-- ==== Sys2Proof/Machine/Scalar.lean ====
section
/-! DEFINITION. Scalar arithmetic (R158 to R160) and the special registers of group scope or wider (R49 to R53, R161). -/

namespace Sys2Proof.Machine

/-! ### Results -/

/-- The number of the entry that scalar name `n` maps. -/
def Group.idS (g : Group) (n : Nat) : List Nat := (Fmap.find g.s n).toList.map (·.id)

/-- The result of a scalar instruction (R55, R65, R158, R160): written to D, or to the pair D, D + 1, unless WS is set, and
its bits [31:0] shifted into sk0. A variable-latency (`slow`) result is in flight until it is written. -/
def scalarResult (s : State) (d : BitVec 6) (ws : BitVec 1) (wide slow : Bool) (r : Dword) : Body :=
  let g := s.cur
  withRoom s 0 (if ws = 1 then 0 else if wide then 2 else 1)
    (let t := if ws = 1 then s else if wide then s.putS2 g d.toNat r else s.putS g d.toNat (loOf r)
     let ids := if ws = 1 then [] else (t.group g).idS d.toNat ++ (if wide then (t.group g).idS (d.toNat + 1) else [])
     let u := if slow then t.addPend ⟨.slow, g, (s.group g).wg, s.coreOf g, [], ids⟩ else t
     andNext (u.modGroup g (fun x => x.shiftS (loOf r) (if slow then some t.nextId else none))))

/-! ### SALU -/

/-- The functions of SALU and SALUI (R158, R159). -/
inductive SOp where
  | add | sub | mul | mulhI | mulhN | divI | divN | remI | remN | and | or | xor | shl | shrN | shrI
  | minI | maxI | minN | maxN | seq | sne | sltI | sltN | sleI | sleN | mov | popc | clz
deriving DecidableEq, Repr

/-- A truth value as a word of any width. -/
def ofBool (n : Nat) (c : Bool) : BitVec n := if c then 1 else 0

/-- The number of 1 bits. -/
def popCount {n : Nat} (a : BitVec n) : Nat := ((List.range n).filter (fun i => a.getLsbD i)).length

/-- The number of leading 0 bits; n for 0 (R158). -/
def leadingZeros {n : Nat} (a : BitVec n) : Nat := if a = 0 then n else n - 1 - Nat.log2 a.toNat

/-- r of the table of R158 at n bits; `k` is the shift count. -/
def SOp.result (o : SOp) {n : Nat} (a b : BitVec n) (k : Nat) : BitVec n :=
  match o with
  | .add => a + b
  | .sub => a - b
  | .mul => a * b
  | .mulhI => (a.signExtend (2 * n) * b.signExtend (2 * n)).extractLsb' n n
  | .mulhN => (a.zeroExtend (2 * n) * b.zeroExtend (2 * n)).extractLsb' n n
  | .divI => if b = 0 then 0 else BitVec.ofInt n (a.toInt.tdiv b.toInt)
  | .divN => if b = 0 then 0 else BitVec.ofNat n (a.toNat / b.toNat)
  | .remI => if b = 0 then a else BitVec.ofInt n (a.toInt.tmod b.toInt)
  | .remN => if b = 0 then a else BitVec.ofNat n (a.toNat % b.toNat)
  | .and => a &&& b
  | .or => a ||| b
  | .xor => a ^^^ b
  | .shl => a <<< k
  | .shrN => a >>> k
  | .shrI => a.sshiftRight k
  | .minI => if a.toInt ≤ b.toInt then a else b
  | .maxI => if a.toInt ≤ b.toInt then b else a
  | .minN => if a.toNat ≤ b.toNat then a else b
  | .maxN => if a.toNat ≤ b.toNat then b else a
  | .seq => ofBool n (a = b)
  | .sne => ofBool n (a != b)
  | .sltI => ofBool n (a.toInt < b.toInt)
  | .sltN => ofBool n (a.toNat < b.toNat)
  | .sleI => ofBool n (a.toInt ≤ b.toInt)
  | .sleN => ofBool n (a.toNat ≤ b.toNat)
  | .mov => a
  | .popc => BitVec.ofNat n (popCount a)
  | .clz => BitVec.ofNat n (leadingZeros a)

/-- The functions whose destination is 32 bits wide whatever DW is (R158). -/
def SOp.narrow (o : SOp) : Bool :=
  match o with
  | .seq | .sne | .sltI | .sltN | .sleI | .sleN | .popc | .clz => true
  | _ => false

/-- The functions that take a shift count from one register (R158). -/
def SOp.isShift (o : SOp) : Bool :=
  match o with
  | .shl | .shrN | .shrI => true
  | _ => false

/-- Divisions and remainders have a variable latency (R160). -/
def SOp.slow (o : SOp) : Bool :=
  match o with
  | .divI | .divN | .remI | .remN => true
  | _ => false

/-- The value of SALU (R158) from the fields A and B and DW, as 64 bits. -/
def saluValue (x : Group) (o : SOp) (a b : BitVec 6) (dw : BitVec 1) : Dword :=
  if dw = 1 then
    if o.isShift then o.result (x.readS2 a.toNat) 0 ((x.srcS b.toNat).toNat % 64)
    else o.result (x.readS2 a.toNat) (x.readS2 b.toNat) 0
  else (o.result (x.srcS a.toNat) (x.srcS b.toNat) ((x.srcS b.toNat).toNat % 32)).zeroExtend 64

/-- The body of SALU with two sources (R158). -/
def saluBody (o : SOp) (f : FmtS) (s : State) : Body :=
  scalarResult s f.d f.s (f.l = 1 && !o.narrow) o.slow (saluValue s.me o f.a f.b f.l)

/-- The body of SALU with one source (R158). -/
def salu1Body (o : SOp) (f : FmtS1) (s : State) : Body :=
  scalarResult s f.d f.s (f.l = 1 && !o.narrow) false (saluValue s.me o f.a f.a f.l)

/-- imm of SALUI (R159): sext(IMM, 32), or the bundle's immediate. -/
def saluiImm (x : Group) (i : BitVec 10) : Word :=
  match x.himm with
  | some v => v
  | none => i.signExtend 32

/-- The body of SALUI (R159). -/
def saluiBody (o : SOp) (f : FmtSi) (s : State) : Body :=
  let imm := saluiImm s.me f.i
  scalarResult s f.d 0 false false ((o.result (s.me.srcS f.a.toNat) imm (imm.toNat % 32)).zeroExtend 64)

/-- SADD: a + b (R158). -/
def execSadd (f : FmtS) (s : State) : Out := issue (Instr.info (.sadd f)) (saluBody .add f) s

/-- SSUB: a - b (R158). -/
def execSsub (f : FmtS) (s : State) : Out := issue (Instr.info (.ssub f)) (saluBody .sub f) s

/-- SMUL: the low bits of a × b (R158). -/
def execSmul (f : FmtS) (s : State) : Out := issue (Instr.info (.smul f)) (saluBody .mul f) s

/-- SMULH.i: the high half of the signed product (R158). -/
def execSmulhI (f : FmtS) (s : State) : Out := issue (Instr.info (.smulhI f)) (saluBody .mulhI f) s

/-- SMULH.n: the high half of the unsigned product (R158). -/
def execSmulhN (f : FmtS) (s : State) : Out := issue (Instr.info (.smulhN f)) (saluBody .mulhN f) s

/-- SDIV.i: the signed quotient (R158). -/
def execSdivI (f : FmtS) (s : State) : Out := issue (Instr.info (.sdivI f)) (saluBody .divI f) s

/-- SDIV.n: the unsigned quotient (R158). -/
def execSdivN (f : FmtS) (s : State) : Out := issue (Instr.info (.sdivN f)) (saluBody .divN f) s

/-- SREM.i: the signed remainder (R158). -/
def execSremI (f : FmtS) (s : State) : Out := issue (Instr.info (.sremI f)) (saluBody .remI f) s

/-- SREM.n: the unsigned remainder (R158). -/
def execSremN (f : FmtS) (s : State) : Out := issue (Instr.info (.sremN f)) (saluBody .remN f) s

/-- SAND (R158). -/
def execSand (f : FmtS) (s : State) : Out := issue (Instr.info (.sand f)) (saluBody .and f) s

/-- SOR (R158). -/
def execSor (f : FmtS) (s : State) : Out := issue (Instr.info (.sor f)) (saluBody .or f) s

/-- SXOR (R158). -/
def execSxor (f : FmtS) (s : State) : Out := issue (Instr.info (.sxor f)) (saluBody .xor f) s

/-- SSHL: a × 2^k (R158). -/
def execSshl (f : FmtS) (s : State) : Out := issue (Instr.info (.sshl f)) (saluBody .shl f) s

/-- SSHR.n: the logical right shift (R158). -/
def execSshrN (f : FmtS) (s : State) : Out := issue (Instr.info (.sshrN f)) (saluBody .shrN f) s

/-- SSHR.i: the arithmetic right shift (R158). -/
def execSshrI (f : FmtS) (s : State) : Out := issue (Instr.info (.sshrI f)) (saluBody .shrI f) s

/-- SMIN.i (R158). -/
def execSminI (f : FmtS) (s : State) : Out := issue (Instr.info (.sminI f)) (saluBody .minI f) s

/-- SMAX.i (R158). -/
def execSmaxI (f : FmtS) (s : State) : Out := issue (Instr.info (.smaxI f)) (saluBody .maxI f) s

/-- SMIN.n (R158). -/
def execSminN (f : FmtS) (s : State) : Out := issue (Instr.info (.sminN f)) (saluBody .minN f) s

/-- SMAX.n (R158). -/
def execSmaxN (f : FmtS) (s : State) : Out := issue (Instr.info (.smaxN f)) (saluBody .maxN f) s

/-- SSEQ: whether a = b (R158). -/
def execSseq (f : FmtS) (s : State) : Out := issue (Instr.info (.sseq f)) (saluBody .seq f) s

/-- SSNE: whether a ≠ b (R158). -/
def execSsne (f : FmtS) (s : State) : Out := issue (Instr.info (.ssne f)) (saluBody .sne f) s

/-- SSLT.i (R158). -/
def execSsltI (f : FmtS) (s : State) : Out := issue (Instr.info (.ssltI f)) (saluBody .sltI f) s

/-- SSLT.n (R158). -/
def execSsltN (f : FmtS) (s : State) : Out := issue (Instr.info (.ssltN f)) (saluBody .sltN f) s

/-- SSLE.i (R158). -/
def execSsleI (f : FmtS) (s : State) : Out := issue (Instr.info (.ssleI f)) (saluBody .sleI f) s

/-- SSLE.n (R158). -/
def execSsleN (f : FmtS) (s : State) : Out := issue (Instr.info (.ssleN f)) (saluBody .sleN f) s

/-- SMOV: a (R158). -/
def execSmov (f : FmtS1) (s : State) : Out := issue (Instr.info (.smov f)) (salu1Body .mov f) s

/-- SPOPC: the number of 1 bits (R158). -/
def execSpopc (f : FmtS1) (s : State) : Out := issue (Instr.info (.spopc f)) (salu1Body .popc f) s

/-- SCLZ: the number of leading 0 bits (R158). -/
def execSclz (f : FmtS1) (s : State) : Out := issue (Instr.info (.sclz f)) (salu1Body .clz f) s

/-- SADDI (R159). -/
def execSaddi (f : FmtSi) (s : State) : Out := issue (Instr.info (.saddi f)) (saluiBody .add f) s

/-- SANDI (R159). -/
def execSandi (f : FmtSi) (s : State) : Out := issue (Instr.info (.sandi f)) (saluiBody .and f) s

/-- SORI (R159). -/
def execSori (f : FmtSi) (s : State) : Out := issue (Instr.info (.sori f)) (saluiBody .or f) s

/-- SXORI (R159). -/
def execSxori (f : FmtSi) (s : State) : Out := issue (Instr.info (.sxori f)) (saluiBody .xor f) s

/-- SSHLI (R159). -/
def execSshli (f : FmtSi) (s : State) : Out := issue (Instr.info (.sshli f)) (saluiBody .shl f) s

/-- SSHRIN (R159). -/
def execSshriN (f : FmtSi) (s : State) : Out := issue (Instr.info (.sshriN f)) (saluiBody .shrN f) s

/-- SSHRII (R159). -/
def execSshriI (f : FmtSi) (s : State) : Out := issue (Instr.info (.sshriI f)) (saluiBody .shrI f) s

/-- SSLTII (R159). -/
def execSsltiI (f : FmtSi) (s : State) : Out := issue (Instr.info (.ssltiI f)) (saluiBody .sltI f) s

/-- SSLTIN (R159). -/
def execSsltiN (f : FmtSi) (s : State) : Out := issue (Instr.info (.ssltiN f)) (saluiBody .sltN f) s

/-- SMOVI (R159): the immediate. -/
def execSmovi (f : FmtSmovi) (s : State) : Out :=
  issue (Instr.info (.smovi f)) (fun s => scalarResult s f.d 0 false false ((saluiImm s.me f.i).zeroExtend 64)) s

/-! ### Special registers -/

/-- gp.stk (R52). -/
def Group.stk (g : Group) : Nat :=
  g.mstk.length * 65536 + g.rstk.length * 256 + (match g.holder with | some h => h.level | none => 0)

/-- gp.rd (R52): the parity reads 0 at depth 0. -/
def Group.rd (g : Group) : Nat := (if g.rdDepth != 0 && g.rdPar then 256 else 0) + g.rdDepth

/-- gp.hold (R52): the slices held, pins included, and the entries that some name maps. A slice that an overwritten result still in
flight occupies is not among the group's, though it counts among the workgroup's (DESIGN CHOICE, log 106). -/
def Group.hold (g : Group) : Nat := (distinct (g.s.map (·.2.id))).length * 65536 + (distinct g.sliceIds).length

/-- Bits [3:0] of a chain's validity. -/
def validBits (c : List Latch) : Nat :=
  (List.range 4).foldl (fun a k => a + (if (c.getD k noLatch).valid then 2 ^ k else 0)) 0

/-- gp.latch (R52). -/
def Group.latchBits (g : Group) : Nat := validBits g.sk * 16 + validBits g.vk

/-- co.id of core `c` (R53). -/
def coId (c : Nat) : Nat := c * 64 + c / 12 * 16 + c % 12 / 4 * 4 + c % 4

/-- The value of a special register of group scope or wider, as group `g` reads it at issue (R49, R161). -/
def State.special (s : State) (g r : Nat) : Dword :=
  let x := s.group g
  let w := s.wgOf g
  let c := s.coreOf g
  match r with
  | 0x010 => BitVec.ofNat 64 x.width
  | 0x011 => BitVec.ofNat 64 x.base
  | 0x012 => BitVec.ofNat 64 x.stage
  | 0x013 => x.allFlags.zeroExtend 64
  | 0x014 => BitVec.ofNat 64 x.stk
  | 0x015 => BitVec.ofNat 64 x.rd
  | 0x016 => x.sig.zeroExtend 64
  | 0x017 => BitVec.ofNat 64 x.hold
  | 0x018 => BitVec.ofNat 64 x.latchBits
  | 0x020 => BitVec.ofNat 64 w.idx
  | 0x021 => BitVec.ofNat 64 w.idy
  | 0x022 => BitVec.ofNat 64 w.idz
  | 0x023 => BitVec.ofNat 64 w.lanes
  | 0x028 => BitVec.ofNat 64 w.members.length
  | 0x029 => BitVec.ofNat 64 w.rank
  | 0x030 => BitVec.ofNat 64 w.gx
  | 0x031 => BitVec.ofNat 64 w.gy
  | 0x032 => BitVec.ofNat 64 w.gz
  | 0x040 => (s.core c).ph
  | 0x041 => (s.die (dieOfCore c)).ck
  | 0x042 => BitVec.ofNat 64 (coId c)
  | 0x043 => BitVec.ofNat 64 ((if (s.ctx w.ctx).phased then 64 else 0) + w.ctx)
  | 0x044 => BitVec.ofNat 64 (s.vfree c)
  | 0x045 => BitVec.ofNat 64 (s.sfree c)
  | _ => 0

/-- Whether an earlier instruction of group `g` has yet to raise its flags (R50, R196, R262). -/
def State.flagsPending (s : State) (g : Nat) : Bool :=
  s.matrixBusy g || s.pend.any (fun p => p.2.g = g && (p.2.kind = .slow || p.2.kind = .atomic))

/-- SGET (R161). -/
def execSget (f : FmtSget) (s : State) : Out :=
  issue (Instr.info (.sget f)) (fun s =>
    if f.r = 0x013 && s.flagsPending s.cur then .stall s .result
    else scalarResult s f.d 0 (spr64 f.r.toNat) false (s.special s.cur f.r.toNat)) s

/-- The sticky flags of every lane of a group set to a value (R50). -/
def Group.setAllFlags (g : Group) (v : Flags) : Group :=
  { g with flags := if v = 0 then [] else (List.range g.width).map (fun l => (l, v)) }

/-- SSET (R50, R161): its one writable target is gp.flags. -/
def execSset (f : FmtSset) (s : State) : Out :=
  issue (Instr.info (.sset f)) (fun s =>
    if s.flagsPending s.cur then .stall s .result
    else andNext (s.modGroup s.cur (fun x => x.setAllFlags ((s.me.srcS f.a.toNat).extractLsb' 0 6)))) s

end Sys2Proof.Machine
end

DIRECTIONS: The response should be the listing above, limited to the lines between the one holding "0x016 => x.sig.zeroExtend 64" and the one holding "BitVec.ofNat 64 w.members.length", inclusive, reproduced exactly.

REPLY:
  | 0x016 => x.sig.zeroExtend 64
  | 0x017 => BitVec.ofNat 64 x.hold
  | 0x018 => BitVec.ofNat 64 x.latchBits
  | 0x020 => BitVec.ofNat 64 w.idx
  | 0x021 => BitVec.ofNat 64 w.idy
  | 0x022 => BitVec.ofNat 64 w.idz
  | 0x023 => BitVec.ofNat 64 w.lanes
  | 0x028 => BitVec.ofNat 64 w.members.length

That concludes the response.